Scientists have grown “mini eyes” for the first time, enabling them to study a rare genetic disease that affects hearing and vision.

Researchers from University College London made the 3D mini eyes, called organoids, to better understand a rare genetic disease called Usher syndrome.

Patients at Great Ormond Street Hospital donated skin samples, which were then used by scientists to generate stem cells and develop the mini eyes.

In a healthy eye, rod cells in the retina help us perceive the size, shape, and brightness of visual images.

Researchers found that they could get rod cells to organise themselves into layers that mimic their organisation in the retina, producing a “mini eye”.

Senior author of the study, Professor Jane Sowden said: “We are very grateful to patients and families who donate these samples to research so that, together, we can further our understanding of genetic eye conditions, like Usher syndrome.

“Although a while off, we hope that these models can help us to one day develop treatments that could save the sight of children and young people with Usher syndrome.”

This breakthrough is an important step forward to curing the disease. Previous research using animal cells could not mimic the same sort of sight loss as that seen in Usher syndrome.
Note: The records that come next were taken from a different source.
-- ==== Sys2Proof/Machine/Memory.lean ====
section
/-! DEFINITION. The store of the bit buffer as plain data (20_memory.md R60, R61): a list of (byte index, byte)
pairs with strictly rising indexes and no entry equal to 00, which an unlisted byte reads as. What lies at and beyond
BB_WR_POS is never read (10_state.md R38), so that 00 is not observable: log entry 7. -/

namespace Sys2Proof.Machine

/-- The store: byte k of the bitstream is the 8 bits at bit addresses 8k to 8k+7 (20_memory.md R61). -/
abbrev Memory := List Host.Cell

namespace Memory

/-- What an unlisted byte reads as: DESIGN CHOICE, never observable (10_state.md R38, R47; log entry 7). -/
def unlisted : Byte := 0

/-- Every index of the list is above `k`, strictly rising, and no byte is the unlisted one. -/
def wfAbove : Nat → Memory → Bool
  | _, [] => true
  | k, (a, b) :: rest => k ≤ a && b != unlisted && wfAbove (a + 1) rest

/-- The canonical form: indexes strictly rising, no entry equal to what an unlisted byte reads as. -/
def wf (m : Memory) : Bool := wfAbove 0 m

/-- Byte `k` of the store. -/
def read : Memory → Nat → Byte
  | [], _ => unlisted
  | (a, b) :: rest, k => if a = k then b else read rest k

/-- Put a byte in front of a list whose indexes are all higher; the unlisted byte is not listed. -/
def push (k : Nat) (v : Byte) (rest : Memory) : Memory := if v = unlisted then rest else (k, v) :: rest

/-- Write byte `k`, keeping the canonical form. -/
def write : Memory → Nat → Byte → Memory
  | [], k, v => push k v []
  | (a, b) :: rest, k, v =>
    if a = k then push k v rest
    else if k < a then push k v ((a, b) :: rest)
    else (a, b) :: write rest k v

/-- The byte with bit `7 - j` (the j-th in bitstream order, 20_memory.md R61) replaced. -/
def putBit (v : Byte) (j : Nat) (b : Bool) : Byte :=
  if b then v ||| BitVec.twoPow 8 (7 - j) else v &&& ~~~BitVec.twoPow 8 (7 - j)

/-- `bit(p)` (20_memory.md R60, R61): bit 7 - p mod 8 of byte p div 8. -/
def bit (m : Memory) (p : Nat) : Bool := (m.read (p / 8)).getLsbD (7 - p % 8)

/-- `bit(p) <- b`: no other bit changes. -/
def setBit (m : Memory) (p : Nat) (b : Bool) : Memory := m.write (p / 8) (putBit (m.read (p / 8)) (p % 8) b)

/-- Word `k` of the store, `W[k]` (20_memory.md R60, R61): bytes 4k to 4k+3, the first most significant. -/
def word (m : Memory) (k : Nat) : Word :=
  m.read (4 * k) ++ m.read (4 * k + 1) ++ m.read (4 * k + 2) ++ m.read (4 * k + 3)

/-- The n bits at bit addresses addr .. addr+n-1, first bit most significant (20_memory.md R63). -/
def readBits (m : Memory) (addr : Nat) : Nat → Nat
  | 0 => 0
  | n + 1 => (m.bit addr).toNat * 2 ^ n + readBits m (addr + 1) n

/-- Write the n low-order bits of v to bit addresses addr .. addr+n-1, most significant first (20_memory.md R64). -/
def writeBits (m : Memory) (addr : Nat) : Nat → Nat → Memory
  | 0, _ => m
  | n + 1, v => writeBits (m.setBit addr (v.testBit n)) (addr + 1) n v

/-- A canonical memory that holds the given bytes, whatever their order. -/
def ofCells (cells : List Host.Cell) : Memory := cells.foldl (fun m c => m.write c.1 c.2) []

end Memory

end Sys2Proof.Machine
end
Usher syndrome is the most common genetic disease of combined deafness and blindness, affecting approximately three to ten in 100,000 people worldwide.

Children with type one Usher syndrome are often born profoundly deaf, while their sight slowly deteriorates until they are blind by adulthood.

Although cochlear implants can help with hearing loss, there are currently no treatments for retinitis pigmentosa - a disease that causes vision loss in Usher syndrome.

While this research is in the early stages, these steps towards understanding the condition and how to design a future treatment could give hope to those who are due to lose sight, scientists said.

The teams findings was published in Stem Cell Reports.